Plus I like the way it looks when I leave the boiler door open to burn out the creosote after a warm spell.
The reason I am using 8 inch is because the two sections of pipe were free.. But man did they bend me over when I bought that stainless steel cap.. Wow. they could have at least used some sort of LUBE. LOL


----------



## beerman6 (Jan 4, 2009)

lol...


----------



## windthrown (Jan 4, 2009)

The CB 4436 that we had did not come with a raincap/sparc screen. The dealer said that the ones they had then sucked and did not advise getting one. I used a 5 gallon bucket over it in summer for 2 years. Then 2 years ago I got a replacement controller from the dealer (for free, he extended the one year warantee on it) and said they they (Central Boiler) had a better/newer rain cap/sparc arrester so we bought one and put it on. It worked good, but the sparc screen burns out pretty fast with any flames coming out the top. The rain cap is still working fine on it though. That place gets about 8 feet of rain a year. So a minor amount of heat saved. Also easier to shut it down in summer, no need to put the 5 gallon plastic bucket over it any more.


----------



## Slick (Jan 4, 2009)

Yeah these things are more expensive than I thought they would be...anyone got any pictures of ones they are or have used?


----------



## Laird (Jan 5, 2009)

Here is what I use. It is stainless and has a piece inside you can't see in the pic that covers the opening for rain protection.
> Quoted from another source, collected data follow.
/-- The gate: a command that is not callable only answers, so its body is all there is to look at. -/
theorem endsInInv_gated {i : Instr} {body : State → Host.Outcome State Fault Refusal} {s : State} (hs : s.Inv)
    (hb : s.busy = false) (hbody : s.mode = runsIn i → EndsInInv (body (accept i.operands s))) :
    EndsInInv (gated i body s) := by
  rw [gated_eq]
  split
  · rename_i hc
    exact hbody ((callable_iff i s.mode).mp hc)
  · exact ⟨_, rfl, (hs.accept _).respond (hs.notInitializing hb) _ _⟩

theorem endsInInv_exec {s : State} (hs : s.Inv) (hb : s.busy = false) (i : Instr) : EndsInInv (exec i s) := by
  have hne : s.mode ≠ .initializing := hs.notInitializing hb
  have hacc : (accept i.operands s).Inv := hs.accept _
  cases i with
  | construct o =>
    rw [exec, execConstruct]
    refine endsInInv_gated hs hb fun hm => ?_
    exact ⟨_, rfl, inv_construct hs hm o⟩
  | clear o =>
    rw [exec, execClear]
    refine endsInInv_gated hs hb fun _ => ?_
    exact ⟨_, rfl, (hacc.withFb (wf_memZeros _) (memWritten_memZeros _)).respond hne _ _⟩
  | getWidth o =>
    rw [exec, execGetWidth]
    refine endsInInv_gated hs hb fun _ => ?_
    exact ⟨_, rfl, hacc.respond hne _ _⟩
  | getHeight o =>
    rw [exec, execGetHeight]
    refine endsInInv_gated hs hb fun _ => ?_
    exact ⟨_, rfl, hacc.respond hne _ _⟩
  | setPixel o =>
    rw [exec, execSetPixel]
    refine endsInInv_gated hs hb fun hm => endsInInv_finishDraw hacc hm ?_
    exact drawPixel_written hs.legal _ _ _ (hs.readyWritten hm) hs.fbWf
  | clearRect o =>
    rw [exec, execClearRect]
    refine endsInInv_gated hs hb fun hm => endsInInv_finishDraw hacc hm ?_
    exact drawRect_keeps_written _ _ _ _ _ (hs.readyWritten hm) hs.fbWf
  | updateFull o =>
    rw [exec, execUpdateFull]
    refine endsInInv_gated hs hb fun hm => ?_
    exact endsInInv_updateRectangle hacc.loadWholeSurface hm
  | updateRect o =>
    rw [exec, execUpdateRect]
    refine endsInInv_gated hs hb fun hm => ?_
    exact endsInInv_updateRectangle hacc hm
  | getPixel o =>
    rw [exec, execGetPixel]
    refine endsInInv_gated hs hb fun hm => ?_
    exact endsInInv_readPixel hacc hm

theorem endsInInv_runWord {s : State} (hs : s.Inv) (hb : s.busy = false) (w : CommandWord) :
    EndsInInv (runWord w s) := by
  unfold runWord
  cases decode w with
  | ok i => exact endsInInv_exec hs hb i
  | error e => exact ⟨_, rfl, (hs.accept _).respond (hs.notInitializing hb) _ _⟩

/-- Rule R32 for one step: from a state that meets the invariant there is a next state, and it meets it too. -/
theorem endsInInv_step {s : State} (hs : s.Inv) : EndsInInv (step s) := by
  unfold step
  rw [if_pos hs.legal]
  rcases fetch_cases s with ⟨hf, -⟩ | ⟨rest, -, hf⟩ | ⟨w, rest, -, hb, hf⟩ | ⟨w, k, rest, -, hb, hf⟩ <;> rw [hf]
  · exact ⟨s, rfl, hs⟩
  · exact ⟨_, rfl, inv_resetBlock hs.legal hs.payloads⟩
  · exact endsInInv_runWord (hs.withInputs rest) hb w
  · obtain ⟨t, hrun, ht⟩ := endsInInv_runWord (hs.withInputs rest) hb w
    obtain ⟨hc, -⟩ := runWord_sends (s := { s with inputs := rest }) hs.legal hrun
    exact ⟨_, by simp only [runInterrupted, hrun], inv_abandon (hs.withInputs rest) ht hc k⟩

/-! ## What a step writes -/

/-- What a step can do, with every reset taken together: inside a command or not, it leaves the block's own state of
`State.reset` (rule R165). -/
theorem step_next_or_reset {s t : State} (h : step s = .next t) :
    t = s ∨
    (s.TakesReset ∧ t.cfg = s.cfg ∧ t.devAddr = 0x3C ∧ t.fb = []) ∨
    ∃ w rest, s.accepts w rest ∧ runWord w { s with inputs := rest } = .next t := by
  obtain ⟨hl, rfl | ⟨rest, hr, rfl⟩ | hword | ⟨w, k, rest, u, hb, hi, hu, rfl⟩⟩ := step_next h
  · exact .inl rfl
  · exact .inr (.inl ⟨hr, rfl, rfl, rfl⟩)
  · exact .inr (.inr hword)
  · obtain ⟨hc, hin, -⟩ := runWord_sends (s := { s with inputs := rest }) hl hu
    obtain ⟨as, n, tr, rs, he⟩ := abandon_frame k hc hin
    rw [he]
    exact .inr (.inl ⟨.inr (.inr ⟨w, k, rest, hb, hi⟩), rfl, rfl, rfl⟩)

/-- `FB` is left alone by every command but CONSTRUCT, CLEAR, SET_PIXEL and CLEAR_RECT (rule R21). -/
theorem exec_fb {i : Instr} {s t : State} (hl : s.cfg.legal = true) (h : exec i s = .next t) :
    t.fb = s.fb ∨ ∃ o, i = .construct o ∨ i = .clear o ∨ i = .setPixel o ∨ i = .clearRect o := by
  rcases exec_next h with
    ⟨-, rfl⟩ | ⟨-, ⟨o, fb, hi, -⟩ | ⟨o, d, -, rfl⟩ | ⟨o, hi, -⟩ | ⟨o, -, hu⟩ | ⟨o, -, hu⟩⟩
  · exact .inl rfl
  · exact .inr ⟨o, .inr hi⟩
  · exact .inl rfl
  · exact .inr ⟨o, .inl hi⟩
  · obtain ⟨-, -, hfb, -⟩ := updateRectangle_frame (s := accept o s) hl rfl rfl hu
    exact .inl hfb
  · obtain ⟨-, -, hfb, -⟩ := updateRectangle_frame (s := loadWholeSurface (accept o s)) hl rfl rfl hu
    exact .inl hfb

/-! ## The operand registers (rules R20, R61, R115) -/

/-- A state's operand registers, as the fields of a command word. -/
def State.operands (s : State) : Operands := ⟨s.opx, s.opy, s.opw, s.oph, s.opon, s.opovr⟩

/-- The operand fields UPDATE_FULL works with (rule R115). -/
def wholeSurface (c : Config) (o : Operands) : Operands :=
  { o with x := 0, y := 0, w := BitVec.ofNat 16 c.width, h := BitVec.ofNat 16 c.height }

theorem instrOfOpcode_operands {opc : BitVec 8} {o : Operands} {i : Instr} (h : instrOfOpcode opc o = some i) :
    i.operands = o := by
  unfold instrOfOpcode at h
  split at h <;> cases h <;> rfl

/-- Every command carries the operand fields of its word (rule R61). -/
theorem decode_operands {w : CommandWord} {i : Instr} (h : decode w = .ok i) : i.operands = fieldsOf w := by
  unfold decode at h
  split at h
  · split at h
    · rename_i j hj
      obtain rfl : j = i := Except.ok.inj h
      exact instrOfOpcode_operands hj
    · cases h
  · cases h

theorem updateRectangle_operands {s t : State} (hl : s.cfg.legal = true) (hb : s.busy = true)
    (hp : s.respPending = false) (h : updateRectangle s = .next t) : t.operands = s.operands := by
  obtain ⟨-, -, -, hx, hy, hw, hh, hon, hovr, -⟩ := updateRectangle_frame hl hb hp h
  simp only [State.operands, hx, hy, hw, hh, hon, hovr]

/-- What a command leaves in the operand registers: (0, 0, W, H) if it is an UPDATE_FULL that ran, and else what
acceptance loaded. -/
theorem exec_operands {i : Instr} {s t : State} (hl : s.cfg.legal = true) (h : exec i s = .next t) :
    (∃ o, i = .updateFull o ∧ s.mode = .ready ∧ t.operands = wholeSurface s.cfg o) ∨
    ((∀ o, i = .updateFull o → s.mode ≠ .ready) ∧ t.operands = i.operands) := by
  rcases exec_next h with
    ⟨hc, rfl⟩ | ⟨hc, ⟨o, fb, hi, rfl⟩ | ⟨o, d, hi, rfl⟩ | ⟨o, rfl, ht⟩ | ⟨o, rfl, hu⟩ | ⟨o, rfl, hu⟩⟩
  · refine .inr ⟨?_, rfl⟩
    rintro o rfl
    simpa [callable] using hc
  · rcases hi with rfl | rfl | rfl <;> exact .inr ⟨nofun, rfl⟩
  · rcases hi with rfl | rfl | rfl <;> exact .inr ⟨nofun, rfl⟩
  · obtain ⟨-, -, -, ⟨hx, hy, hw, hh, hon, hovr⟩, -⟩ := construct_frame s o t ht
    exact .inr ⟨nofun, by simp only [State.operands, hx, hy, hw, hh, hon, hovr, Instr.operands]⟩
  · exact .inr ⟨nofun, updateRectangle_operands (s := accept o s) hl rfl rfl hu⟩
  · have hm : s.mode = .ready := (callable_iff _ _).mp hc
    exact .inl ⟨o, rfl, hm, updateRectangle_operands (s := loadWholeSurface (accept o s)) hl rfl rfl hu⟩

/-! ## Reading an unwritten byte (rule R31) -/

theorem execGetPixel_eq {s : State} {o : Operands} (hm : s.mode = .ready) :
    exec (.getPixel o) s = readPixel (accept o s) := by
  simp only [exec, execGetPixel, gated_eq]
  rw [if_pos (by simp [callable, hm])]
  rfl

theorem drawPixel_unwritten {c : Config} {x y : Int} {on : Bool} {fb : Memory} (hr : inRange c x y = true)
    (hn : memRead fb (pixelIndex c x y) = none) :
    drawPixel c x y on fb = .error (.unwrittenFramebuffer (pixelIndex c x y)) := by
  simp only [drawPixel, hr, hn, if_true]

theorem readPixel_unwritten {s : State} (hr : inRange s.cfg s.opx.toInt s.opy.toInt = true)
    (hn : memRead s.fb (pixelIndex s.cfg s.opx.toInt s.opy.toInt) = none) :
    readPixel s = .fault (.unwrittenFramebuffer (pixelIndex s.cfg s.opx.toInt s.opy.toInt)) := by
  simp only [readPixel, hr, hn, if_true]

end Sys2Proof.Machine

/-! ## The obligations -/

section
open Sys2Proof Sys2Proof.Machine

/-- Settles O42: every step from a state that meets the invariant has a next state that meets it. -/
theorem stepKeepsTheInvariant : Obligations.StepKeepsTheInvariant := by
  intro s t hs h
  obtain ⟨t', h', ht'⟩ := endsInInv_step hs
  obtain rfl : t' = t := Host.Outcome.next.inj (h'.symm.trans h)
  exact ht'

/-- Settles O43: the other half of the same lemma. -/
theorem invariantStatesNeverStop : Obligations.InvariantStatesNeverStop := by
  intro s hs
  obtain ⟨t, h, -⟩ := endsInInv_step hs
  exact ⟨t, h⟩

/-- Settles O13, for a wait, a reset and a word in turn. -/
theorem stepKeepsTheConfiguration : Obligations.StepKeepsTheConfiguration := by
  intro s t h
  rcases step_next_or_reset h with rfl | ⟨-, hc, -⟩ | ⟨w, rest, ⟨hl, -, -⟩, hw⟩
  · rfl
  · exact hc
  · obtain ⟨hc, -⟩ := runWord_sends (s := { s with inputs := rest }) hl hw
    exact hc

/-- Settles O45: of a word, `runWord_sends` says which device address it leaves. -/
theorem deviceAddressWrittenOnlyByConstructAndReset : Obligations.DeviceAddressWrittenOnlyByConstructAndReset := by
  intro s t h
  rcases step_next_or_reset h with rfl | ⟨hr, -, hd, -⟩ | ⟨w, rest, hacc, hw⟩
  · exact .inl rfl
  · exact .inr (.inl ⟨hr, hd⟩)
  · obtain ⟨-, -, hd | ⟨o, hdec, hm, hd⟩, -⟩ := runWord_sends (s := { s with inputs := rest }) hacc.1 hw
    · exact .inl hd
    · exact .inr (.inr ⟨w, rest, o, hacc, hdec, hm, hd⟩)

/-- Settles O46: of the commands, `exec_fb` says which leave `FB` alone. -/
theorem framebufferWrittenOnlyByItsFourCommands : Obligations.FramebufferWrittenOnlyByItsFourCommands := by
  intro s t h
  rcases step_next_or_reset h with rfl | ⟨hr, -, -, hfb⟩ | ⟨w, rest, hacc, hw⟩
  · exact .inl rfl
  · exact .inr (.inl ⟨hr, fun i => by rw [hfb]; rfl⟩)
  · rcases runWord_next hw with ⟨i, hdec, hx⟩ | ⟨e, -, rfl⟩
    · rcases exec_fb (s := { s with inputs := rest }) hacc.1 hx with hfb | ⟨o, hi⟩
      · exact .inl hfb
      · refine .inr (.inr ⟨w, rest, o, hacc, ?_⟩)
        rcases hi with rfl | rfl | rfl | rfl <;> simp [hdec]
    · exact .inl rfl

/-- Settles O49: `exec_operands` with the fields of the decoded word; an illegal word loads them too. -/
theorem operandRegistersHoldTheWordsFields : Obligations.OperandRegistersHoldTheWordsFields := by
  intro s t w rest hacc h
  rw [step_accepted hacc] at h
  rcases runWord_next h with ⟨i, hdec, hexec⟩ | ⟨e, hdec, rfl⟩
  · have hops := decode_operands hdec
    rcases exec_operands (s := { s with inputs := rest }) hacc.1 hexec with ⟨o, rfl, hm, ht⟩ | ⟨hnot, ht⟩
    · obtain rfl : o = fieldsOf w := hops
      obtain ⟨hx, hy, hw, hh, hon, hovr⟩ := Operands.mk.inj ht
      exact ⟨hon, hovr, .inl ⟨_, hdec, hm, hx, hy, hw, hh⟩⟩
    · obtain ⟨hx, hy, hw, hh, hon, hovr⟩ := Operands.mk.inj (ht.trans hops)
      exact ⟨hon, hovr, .inr ⟨fun o ho => hnot o (Except.ok.inj (hdec.symm.trans ho)), hx, hy, hw, hh⟩⟩
  · exact ⟨rfl, rfl, .inr ⟨fun o ho => (nomatch hdec.symm.trans ho), rfl, rfl, rfl, rfl⟩⟩

/-- Settles O11: the values are those of the literal, and an empty memory holds no byte. -/
theorem stateAfterReset : Obligations.StateAfterReset :=
  ⟨rfl, rfl, rfl, rfl, rfl, rfl, rfl, rfl, fun _ => rfl, fun _ => rfl⟩

/-- Settles O29: both commands begin by reading the pixel's byte. -/
theorem unwrittenByteIsAFault : Obligations.UnwrittenByteIsAFault := by
  intro s o hm hr hn
  constructor
  · rw [execSetPixel_eq hm, drawPixel_unwritten hr hn]
    rfl
  · rw [execGetPixel_eq hm]
    exact readPixel_unwritten (s := accept o s) hr hn

/-- Settles O41: the state after reset is one that reset leaves as it is, with an empty trace. -/
theorem resetMeetsTheInvariant : Obligations.ResetMeetsTheInvariant :=
  inv_resetBlock (s := State.reset) (by decide) nofun

end

/-! PROOFS. The statement of `spec/20_memory.md`: the device of rule R47 after a successful update (log 16, log 19,
log 20). -/

namespace Sys2Proof.Machine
I have never figured out how to add a pic to the body of my post and have to do it as an attachment. If anyone can help out I would appreciate it.


----------



## November Wolf (Jan 5, 2009)

Laird said:


> Here is what I use. It is stainless and has a piece inside you can't see in the pic that covers the opening for rain protection.
> 
> I have never figured out how to add a pic to the body of my post and have to do it as an attachment. If anyone can help out I would appreciate it.




Here you go.

http://www.arboristsite.com/showthread.php?t=65204


----------



## Laird (Jan 5, 2009)

Thank you!


----------



## Hawken (Jan 5, 2009)

I just put one on two weeks ago. I ran my stove three weeks before that without. I do not see a problem with draft or build up. I have seen some sparks shooting out a few times and thought better safe than sorry.


----------